Coll’s novel tracks three high school students -- including a teen whose nickname, AP Harry, says it all -- at hyper-competitive Verona High School in the affluent Washington suburbs, and the corresponding year of the interim admissions dean at summer camp-y Yates University, described by Coll in a Tuesday interview as the woodsy amalgam of every upstate New York liberal arts school.

From the first chapter on, when obsessive parents batter a cagey admissions officer with pompous questions (“Specifically,” Coll writes, one mother wanted to know whether her son could “use Yates University as his safety school”), Coll establishes stifling parental interference (involvement?) as a main source for her satire. She pokes fun of the insincerity of résumé-boosting volunteer work ("working with lepers" from an air-conditioned office in India!), the pervasiveness and power of U.S. News rankings, $9,999 college admissions crash counseling services and Harvard envy.
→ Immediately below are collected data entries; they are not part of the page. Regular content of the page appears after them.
-- ==== Sys2Proof/Laws/Decode.lean ====
section
/-! SUPPORT. The fields of a packed command word, and what each operand form answers. -/

namespace Sys2Proof

@[simp] theorem opField_pack (op : BitVec 8) (a b : BitVec 16) : opField (packFields op a b) = op := by
  ext i hi
  simp only [opField, packFields, BitVec.getElem_extractLsb', BitVec.getLsbD_append]
  rw [if_neg (by omega), if_neg (by omega), BitVec.getLsbD_eq_getElem (by omega)]
  congr 1
  omega

@[simp] theorem aField_pack (op : BitVec 8) (a b : BitVec 16) : aField (packFields op a b) = a := by
  ext i hi
  simp only [aField, packFields, BitVec.getElem_extractLsb', BitVec.getLsbD_append]
  rw [if_neg (by omega), if_pos (by omega), BitVec.getLsbD_eq_getElem (by omega)]
  congr 1
  omega

@[simp] theorem bField_pack (op : BitVec 8) (a b : BitVec 16) : bField (packFields op a b) = b := by
  ext i hi
  simp only [bField, packFields, BitVec.getElem_extractLsb', BitVec.getLsbD_append]
  rw [if_pos (by omega), BitVec.getLsbD_eq_getElem (by omega)]
  congr 1
  omega

@[simp] theorem fieldsOf_pack (op : BitVec 8) (a b : BitVec 16) :
    fieldsOf (packFields op a b) = { op := op, a := a, b := b } := by
  simp [fieldsOf]

/-- A word is its three fields. -/
theorem packFields_fields (w : CmdWord) : packFields (opField w) (aField w) (bField w) = w := by
  ext i hi
  rw [← BitVec.getLsbD_eq_getElem, ← BitVec.getLsbD_eq_getElem]
  simp only [opField, aField, bField, packFields, BitVec.getLsbD_append, BitVec.getLsbD_extractLsb']
  by_cases h1 : i < 16
  · simp [h1]
  · by_cases h2 : i - 16 < 16
    · simp [h1, h2, show 16 + (i - 16) = i by omega]
    · simp [h1, h2, show 32 + (i - 16 - 16) = i by omega, show i - 16 - 16 < 8 by omega]

/-- The high and the low part of a zero-extended `u5` operand. -/
@[simp] theorem u5_high (d : Digit) : (d.setWidth 16).extractLsb' 5 11 = 0#11 := by
  ext i hi
  simp

@[simp] theorem u5_low (d : Digit) : (d.setWidth 16).extractLsb' 0 5 = d := by
  ext i hi
  simp [show i < 16 by omega, BitVec.getLsbD_eq_getElem hi]

/-- The high and the low part of a zero-extended `u8` operand. -/
@[simp] theorem u8_high (c : Char8) : (c.setWidth 16).extractLsb' 8 8 = 0#8 := by
  ext i hi
  simp

@[simp] theorem u8_low (c : Char8) : (c.setWidth 16).extractLsb' 0 8 = c := by
  ext i hi
  simp [show i < 16 by omega, BitVec.getLsbD_eq_getElem hi]

/-- A field whose high part is zero is its low part zero-extended. -/
theorem u5_of_high {b : BitVec 16} (h : b.extractLsb' 5 11 = 0#11) : (b.extractLsb' 0 5).setWidth 16 = b := by
  ext i hi
  have hb := congrArg (fun v : BitVec 11 => v.getLsbD (i - 5)) h
  simp at hb ⊢
  by_cases h5 : i < 5
  · simp [h5, BitVec.getLsbD_eq_getElem hi]
  · simp only [h5]
    have := hb (by omega)
    rw [show 5 + (i - 5) = i by omega, BitVec.getLsbD_eq_getElem hi] at this
    simp [this]

theorem u8_of_high {b : BitVec 16} (h : b.extractLsb' 8 8 = 0#8) : (b.extractLsb' 0 8).setWidth 16 = b := by
  ext i hi
  have hb := congrArg (fun v : BitVec 8 => v.getLsbD (i - 8)) h
  simp at hb ⊢
  by_cases h5 : i < 8
  · simp [h5, BitVec.getLsbD_eq_getElem hi]
  · simp only [h5]
    have := hb (by omega)
    rw [show 8 + (i - 8) = i by omega, BitVec.getLsbD_eq_getElem hi] at this
    simp [this]

/-! ### What an operand form answers -/

theorem formS16_ok {f : CmdFields} {k : KeyWord → Instr} {i : Instr} (h : formS16 f k = .ok i) :
    f.a = 0#16 ∧ i = k f.b := by
  unfold formS16 at h
  split at h
  · exact ⟨‹_›, by injection h with h; exact h.symm⟩
  · cases h

theorem formS16Pair_ok {f : CmdFields} {k : KeyWord → KeyWord → Instr} {i : Instr} (h : formS16Pair f k = .ok i) :
    i = k f.a f.b := by
  injection h with h
  exact h.symm

theorem formU5_ok {f : CmdFields} {k : Digit → Instr} {i : Instr} (h : formU5 f k = .ok i) :
    f.a = 0#16 ∧ f.b.extractLsb' 5 11 = 0#11 ∧ i = k (f.b.extractLsb' 0 5) := by
  unfold formU5 at h
  split at h
  · rename_i hz
    exact ⟨hz.1, hz.2, by injection h with h; exact h.symm⟩
  · cases h

theorem formU8_ok {f : CmdFields} {k : Char8 → Instr} {i : Instr} (h : formU8 f k = .ok i) :
    f.a = 0#16 ∧ f.b.extractLsb' 8 8 = 0#8 ∧ i = k (f.b.extractLsb' 0 8) := by
  unfold formU8 at h
  split at h
  · rename_i hz
    exact ⟨hz.1, hz.2, by injection h with h; exact h.symm⟩
  · cases h

theorem formNone_ok {f : CmdFields} {k i : Instr} (h : formNone f k = .ok i) : f.a = 0#16 ∧ f.b = 0#16 ∧ i = k := by
  unfold formNone at h
  split at h
  · rename_i hz
    exact ⟨hz.1, hz.2, by injection h with h; exact h.symm⟩
  · cases h

end Sys2Proof
end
Nor are those on the other side of the admissions process beyond Coll’s genial but still sharp scrutiny: A claim on Yates’ land by an American Indian tribe inspires the cause-hungry Anti-War Union and Pro-Peace Initiative student groups to unite, despite the fact that they were “famously at political odds." And the process of putting together the perfect class emerges as anything but pretty, a fact no better illustrated than when the Yates administration makes it clear to the admissions office that a girl named Brittany who is the granddaughter of a rich donor is always welcome there -- even if she does incorrectly assume in her essay that the school is named after Yeats the poet, and proceeds to misspell the university’s name as such. “F. Scott Fitzgerald,” the Yates president says in justification, “couldn’t spell, either.”

“I couldn’t walk the dog in the morning without having a conversation about college. . . Often they’ll begin an information session by saying, ‘It’s Tuesday and you are at Bard College.' They know that you have seen so many schools,” Coll says of the inundation that inspired the novel. "You start to feel like you’re on a comic adventure."

Coll wrote the book with parents in mind, but also hopes high school students would enjoy it and perhaps even absorb the “anti-snobbery message.” Her overriding message, she says, “is that everybody’s going to be fine.”

Coll readily concedes, however, that the book satirizes the experiences of just a privileged sliver of students. “I’m the first to agree, that this is both a very isolated problem and also that I personally don’t really think it’s a problem, a huge problem,” she says. “I thought that it was just ripe for comedy.”